Долго смотрел Василий Чубенко из окна госпиталя на зубчатую кромку заснеженных перевалов, на маленький городок, выросший в речной долине, на дымящийся от пыли серый тракт, убегавший в глубь гор. Почему-то ярко вспоминались днепровские пороги и родное село на обрывистом берегу, беленькая хатка, сад, идущий к Днепру, и палисадник… Жена стояла тогда у плетня с затуманенными от слез глазами и держала на руках полуторагодовалую дочку Ганночку… Так он оставил их, уходя на фронт три с лишним года назад. Где теперь они?
— О чем задумались, товарищ Чубенко? — услышал Василий знакомый женский голос.
К нему подошла доктор Нина Григорьевна Габрелидзе, молодая смуглолицая женщина.
— Любуюсь вашей страной, — ответил Чубенко. — Еду снова на фронт. И, как видите, бодр и здоров вполне.
— А счастливы?
— Как вам сказать? — усмехнулся Чубенко. — Счастье для меня сейчас там, где гремят орудия.
— А я хочу, чтобы вы были счастливы и у нас, в Грузии. Приходите сегодня к нам на ужин.
— Я бы рад, но уже собрался в путь… И знаете: издавна говорится, что дорога приносит путнику счастье.
— А вы все-таки останьтесь на один вечерок.
И Чубенко остался.
Когда он отыскал в темноте увитое виноградными лозами крылечко, гостей в доме еще не было. Нина Григорьевна радушно встретила его, усадила за стол, на котором уже горками возвышались в вазах свежие фрукты. Говорили о фронте, о семьях, о тех, кого унесла война. Нина Григорьевна показала фотографию мужа. Пожилой майор с красивым и мужественным лицом смотрел из-под заснеженных сосен по-военному строго.
— И у меня горе, — сказала она. — В прошлом году я узнала, что Иван Тариелович погиб под Ленинградом.
Потом Нина Григорьевна повела гостя в детскую комнату. В полумраке стояли три кроватки, и бледные очертания детских ручонок белели на темных стеганых одеяльцах.
Две девочки даже во сне были так похожи на мать, что Чубенко невольно улыбнулся и посмотрел на Нину Григорьевну. Третья девочка, лет четырех-пяти, была удивительно беленькая, и косички ее, разметанные по подушке, точно серебрились при свете лампы. У нее был чуть вздернутый кверху носик, розовое личико, и припухшие от сна губки образовали обиженную гримаску. Чубенко вспомнил свою дочку и загрустил…

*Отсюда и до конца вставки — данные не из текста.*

-- ==== Sys2Proof/Laws/Operands.lean ====
section
/-! SUPPORT. The operand forms: what a payload decodes to, and what a get renders (R75 to R78, R120). -/

namespace Sys2Proof.Machine

/-- A payload decodes to symbols exactly when each byte decodes to its symbol. -/
theorem decodeSyms_eq_some_iff (alphabet : Byte → Option Sym) (p : List Byte) (xs : List Sym) :
    decodeSyms alphabet p = some xs ↔ p.map alphabet = xs.map some := by
  induction p generalizing xs with
  | nil => cases xs <;> simp [decodeSyms]
  | cons b bs ih =>
    rw [decodeSyms]
    cases hb : alphabet b <;> cases hs : decodeSyms alphabet bs <;> cases xs <;> simp_all

/-- A payload that decodes has one symbol per byte. -/
theorem decodeSyms_length {alphabet : Byte → Option Sym} {p : List Byte} {xs : List Sym}
    (h : decodeSyms alphabet p = some xs) : xs.length = p.length := by
  have := congrArg List.length ((decodeSyms_eq_some_iff alphabet p xs).1 h)
  simpa using this.symm

/-- A payload decodes to a field exactly when its bytes decode to the field's symbols, in order. -/
theorem decodeField_eq_some_iff (alphabet : Byte → Option Sym) (len : Nat) (p : List Byte) (v : Vector Sym len) :
    decodeField alphabet len p = some v ↔ p.map alphabet = v.toList.map some := by
  rw [← decodeSyms_eq_some_iff, decodeField]
  constructor
  · intro h
    split at h
    · split at h
      · cases h; assumption
      · cases h
    · cases h
  · intro h
    have hl : v.toList.length = len := by simp
    simp only [h, hl, dite_true]
    rfl

/-- A payload decodes to no field exactly when its length is wrong or some byte is illegal. -/
theorem decodeField_eq_none_iff (alphabet : Byte → Option Sym) (len : Nat) (p : List Byte) :
    decodeField alphabet len p = none ↔ ¬(p.length = len ∧ ∀ b ∈ p, (alphabet b).isSome) := by
  have key : ∀ q : List Byte, (decodeSyms alphabet q).isSome ↔ ∀ b ∈ q, (alphabet b).isSome := by
    intro q
    induction q with
    | nil => simp [decodeSyms]
    | cons b bs ih =>
      rw [decodeSyms]
      cases hb : alphabet b <;> cases hs : decodeSyms alphabet bs <;> simp_all
  rw [decodeField]
  cases hs : decodeSyms alphabet p with
  | none =>
    have := (key p).not.1 (by simp [hs])
    simp only [true_iff]
    exact fun h => this h.2
  | some xs =>
    have hall := (key p).1 (by simp [hs])
    have hlen := decodeSyms_length hs
    by_cases h : xs.length = len
    · simp only [h, dite_true, reduceCtorEq, false_iff, not_not]
      exact ⟨hlen ▸ h, hall⟩
    · simp only [h, dite_false, true_iff]
      exact fun hc => h (hlen.trans hc.1)

/-- `valid_tri` (R120) is exactly what the decoding of a field tests. -/
theorem validTri_iff_decodes (p : List Byte) (len : Nat) :
    validTri p len = true ↔ (decodeField tri len p).isSome := by
  rw [← not_iff_not, Option.not_isSome_iff_eq_none, decodeField_eq_none_iff]
  simp [validTri, legalTri]

/-- `valid_bin` (R120) is exactly what the decoding of a field tests. -/
theorem validBin_iff_decodes (p : List Byte) (len : Nat) :
    validBin p len = true ↔ (decodeField bin len p).isSome := by
  rw [← not_iff_not, Option.not_isSome_iff_eq_none, decodeField_eq_none_iff]
  simp [validBin, legalBin]

/-- What a get renders reads back as the symbol (R76, R78). -/
theorem tri_chr (x : Sym) : tri (chr x) = some x := by cases x <;> rfl

/-- A rendered field has one byte per symbol. -/
@[simp] theorem renderField_length {len : Nat} (v : Vector Sym len) : (renderField v).length = len := by
  simp [renderField]

/-- Byte `i` of a rendered field is the character of symbol `i` (R52). -/
theorem renderField_getElem? {len : Nat} (v : Vector Sym len) (i : Nat) (h : i < len) :
    (renderField v)[i]? = some (chr v[i]) := by
  simp [renderField, h]

/-- Address and command come back out of a codeword (R23). -/
@[simp] theorem addressOf_codewordOf (a : Vector Sym 10) (c : Vector Sym 2) : addressOf (codewordOf a c) = a := by
  ext i hi
  simp [addressOf, codewordOf]

@[simp] theorem commandOf_codewordOf (a : Vector Sym 10) (c : Vector Sym 2) : commandOf (codewordOf a c) = c := by
  ext i hi
  simp [commandOf, codewordOf]

/-- A codeword is its address and its command (R23). -/
@[simp] theorem codewordOf_parts (cw : Vector Sym 12) : codewordOf (addressOf cw) (commandOf cw) = cw := by
  ext i hi
  by_cases h : i < 10
  · simp [codewordOf, addressOf, h]
  · have : 10 + (i - 10) = i := by omega
    simp [codewordOf, commandOf, h, this]

/-- Codes read back (R38, R32). -/
theorem symOfCode_symCode (x : Sym) : symOfCode (symCode x) = some x := by cases x <;> rfl

theorem durOfCode_durCode (d : Dur) : durOfCode (durCode d) = some d := by cases d <;> rfl

end Sys2Proof.Machine
end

Собрались гости, уже произнесено было немало здравиц, когда Чубенко, сидевший рядом с хозяйкой, воспользовался застольным шумом и спросил:
— А белокурая девочка тоже ваша?
— Нет, что вы! Это сиротка войны, — ответила Нина Григорьевна. — Но теперь она тоже моя.
— А как ее зовут?
— Лилико.
До утра не мог заснуть в этот вечер Василий Чубенко, и девочка Лилико стояла перед его глазами.
А собираясь в дорогу, он вдруг так страстно захотел увидеть Лилико, что, нарушив госпитальные порядки, не дождавшись завтрака, побежал к Нине Григорьевне.

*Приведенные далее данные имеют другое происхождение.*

-- ==== Sys2Proof/Tests/Slice0.lean ====
section
/-! SUPPORT. Tests. The expected results come from the spec: the encodings of 30_encoding.md, the examples of the rules,
and the vectors of 95_test_vectors.md (V-EN, V-PR, V-TR, V-TE, V-RC). The witnesses at the end show, for each
statement with hypotheses, a state and operands that meet all of them. -/

namespace Sys2Proof.Tests

open Sys2Proof.Machine

/-! ## Small states -/

/-- `N_SINGLE = 10` and the initial codeword of the vectors. -/
def par : Params := ⟨10, 4, Vector.replicate 10 .s0, Vector.replicate 2 .s0⟩

/-- The bytes of an ASCII text. -/
def bytes (t : String) : List Byte := t.toList.map fun c => BitVec.ofNat 8 c.toNat

/-- `0000000000`. -/
def addr0 : Vector Sym 10 := Vector.replicate 10 .s0

/-- `ff`. -/
def cmdF : Vector Sym 2 := Vector.replicate 2 .sf

/-- Idle with the codeword `0000000000ff`. -/
def idleF : State :=
  ⟨addr0, cmdF, Vector.replicate 49 .wide, false, .cont, 0, 0, .low, false, .u30, par, [], none, 1⟩

/-- Sending `0000000000ff`. -/
def sendF (m : Mode) (pos : Fin 50) (rem : Nat) (line : Level) (dur : Dur) : State :=
  ⟨addr0, cmdF, encodeCodeword (codewordOf addr0 cmdF), true, m, rem, pos, line, true, dur, par, [], none, 1⟩

/-- Sending `111111111111`. -/
def sendOnes (m : Mode) (pos : Fin 50) (rem : Nat) (line : Level) (dur : Dur) : State :=
  { sendF m pos rem line dur with
    addr := Vector.replicate 10 .s1, cmd := Vector.replicate 2 .s1, bits := encodeCodeword (Vector.replicate 12 .s1) }

/-- The outcome is a next state with this property. -/
def nextWith (o : Host.Outcome State Fault Refusal) (f : State → Bool) : Bool :=
  match o with
  | .next t => f t
  | .fault _ => false
  | .refused _ => false

/-- The outcome is this refusal. -/
def refusedAs (o : Host.Outcome State Fault Refusal) (r : Refusal) : Bool :=
  match o with
  | .next _ => false
  | .fault _ => false
  | .refused r' => r' == r

/-- The instruction answers this response and leaves this state but for the response. -/
def gives (i : Instr) (s : State) (st : Status) (d : List Byte) (t : State) : Bool :=
  nextWith (exec i s) fun u => u == { t with response := some ⟨st, d⟩ }

/-- The instruction answers this status and changes nothing else (`unchanged` in the vectors). -/
def answers (i : Instr) (s : State) (st : Status) (d : List Byte) : Bool := gives i s st d s

/-- The expiry leaves this state, with no response. -/
def expires (s t : State) : Bool := nextWith (exec .timerExpire s) fun u => u == t

/-! ## WellFormed: each check refuses an ill-formed term -/

theorem test_wf_pseudo :
    Instr.wf .stop = false ∧ Instr.wf .send = false ∧ Instr.wf .sendCont = false ∧ Instr.wf (.trigger 0) = true := by
  decide

theorem test_wf_none_header : Request.wf ⟨0x00, .str []⟩ = false ∧ Request.wf ⟨0x08, .int 0⟩ = false := by decide
theorem test_wf_str_header : Request.wf ⟨0x01, .none⟩ = false ∧ Request.wf ⟨0x05, .int 3⟩ = false := by decide
theorem test_wf_int_header : Request.wf ⟨0x07, .none⟩ = false ∧ Request.wf ⟨0x07, .str [0x31]⟩ = false := by decide
theorem test_wf_good : Request.wf ⟨0x07, .int (-5)⟩ = true ∧ Request.wf ⟨0x01, .str []⟩ = true := by decide

/-! ## Decoding: one word of every row, its bits written out from R71 (`Z I P W`, or `Z I E`) -/

theorem test_decode_gets :
    decode ⟨0b0000#4 ++ 0b0#1 ++ 0b00#2 ++ 0b0#1, .none⟩ = .ok .getAddress ∧
    decode ⟨0b0000#4 ++ 0b0#1 ++ 0b01#2 ++ 0b0#1, .none⟩ = .ok .getCommand ∧
    decode ⟨0b0000#4 ++ 0b0#1 ++ 0b10#2 ++ 0b0#1, .none⟩ = .ok .getCodeword := by decide

theorem test_decode_sets :
    decode ⟨0b0000#4 ++ 0b0#1 ++ 0b00#2 ++ 0b1#1, .str [0x30]⟩ = .ok (.setAddress [0x30]) ∧
    decode ⟨0b0000#4 ++ 0b0#1 ++ 0b01#2 ++ 0b1#1, .str [0x31, 0x30]⟩ = .ok (.setCommand [0x31, 0x30]) ∧
    decode ⟨0b0000#4 ++ 0b0#1 ++ 0b10#2 ++ 0b1#1, .str []⟩ = .ok (.setCodeword []) := by decide

theorem test_decode_trigger :
    decode ⟨0b0000#4 ++ 0b0#1 ++ 0b11#2 ++ 0b1#1, .int 1⟩ = .ok (.trigger 1) ∧
    decode ⟨0b0000#4 ++ 0b0#1 ++ 0b11#2 ++ 0b1#1, .int (-7)⟩ = .ok (.trigger (-7)) := by decide

theorem test_decode_events :
    decode ⟨0b0000#4 ++ 0b1#1 ++ 0b000#3, .none⟩ = .ok .timerExpire ∧
    decode ⟨0b0000#4 ++ 0b1#1 ++ 0b001#3, .none⟩ = .ok .reset := by decide

theorem test_decode_reserved_low :
    decode ⟨0b00000110, .none⟩ = .ok .reserved06 ∧
    decode ⟨0b00001010, .none⟩ = .ok (.reserved0A0B 0) ∧ decode ⟨0b00001011, .int 2⟩ = .ok (.reserved0A0B 1) ∧
    decode ⟨0b00001100, .none⟩ = .ok (.reserved0C0F 0) ∧ decode ⟨0b00001111, .none⟩ = .ok (.reserved0C0F 3) := by decide

theorem test_decode_reserved_high :
    decode ⟨0b00010000, .none⟩ = .ok (.reserved101F 0) ∧ decode ⟨0b00011111, .none⟩ = .ok (.reserved101F 15) ∧
    decode ⟨0b00100001, .none⟩ = .ok (.reserved203F 1) ∧ decode ⟨0b01000111, .none⟩ = .ok (.reserved407F 7) ∧
    decode ⟨0b11111111, .str []⟩ = .ok (.reserved80FF 127) := by decide

/-- A payload of another kind is rejected by name (R70; log 7). -/
theorem test_decode_wrong_kind :
    decode ⟨0x00, .int 0⟩ = .error (.payloadKind 0x00) ∧ decode ⟨0x07, .none⟩ = .error (.payloadKind 0x07) := by decide

/-- The pseudo-instructions encode to their triggers (R83), and decode to `TRIGGER`. -/
theorem test_decode_pseudo :
    encode .stop = ⟨0x07, .int 0⟩ ∧ encode .send = ⟨0x07, .int 1⟩ ∧ encode .sendCont = ⟨0x07, .int 2⟩ ∧
    decode (encode .sendCont) = .ok (.trigger 2) := by decide

theorem test_decodeTableWord :
    decodeTableWord 8 0x01 = some (.setAddress []) ∧ decodeTableWord 8 0x07 = some (.trigger 0) ∧
    decodeTableWord 8 0x80 = some (.reserved80FF 0) ∧ decodeTableWord 16 0x01 = none := by decide

/-! ## The encoder (95_test_vectors.md section 2) -/

/-- The codeword of twelve characters. -/
def cw (t : String) : Vector Sym 12 := (decodeField tri 12 (bytes t)).getD (Vector.replicate 12 .s0)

— Извините меня, — сказал он, волнуясь. — Я пришел еще раз поглядеть на ваших детей.
— Я очень рада, что вы заглянули к нам. Но только не расспрашивайте ни о чем Лилико, — попросила женщина. — Она уже привыкла к нашей семье и вряд ли помнит сейчас, как она к нам попала… Если хотите, я расскажу вам сама… Это было в ту осень, когда наши войска отступали к Кавказу. По дороге ехали раненые бойцы. Я увидела ребенка возле лежавшего на возу раненого лейтенанта и взяла эту девочку к себе. Лейтенант не мог говорить, он написал записку… Вот и вся история.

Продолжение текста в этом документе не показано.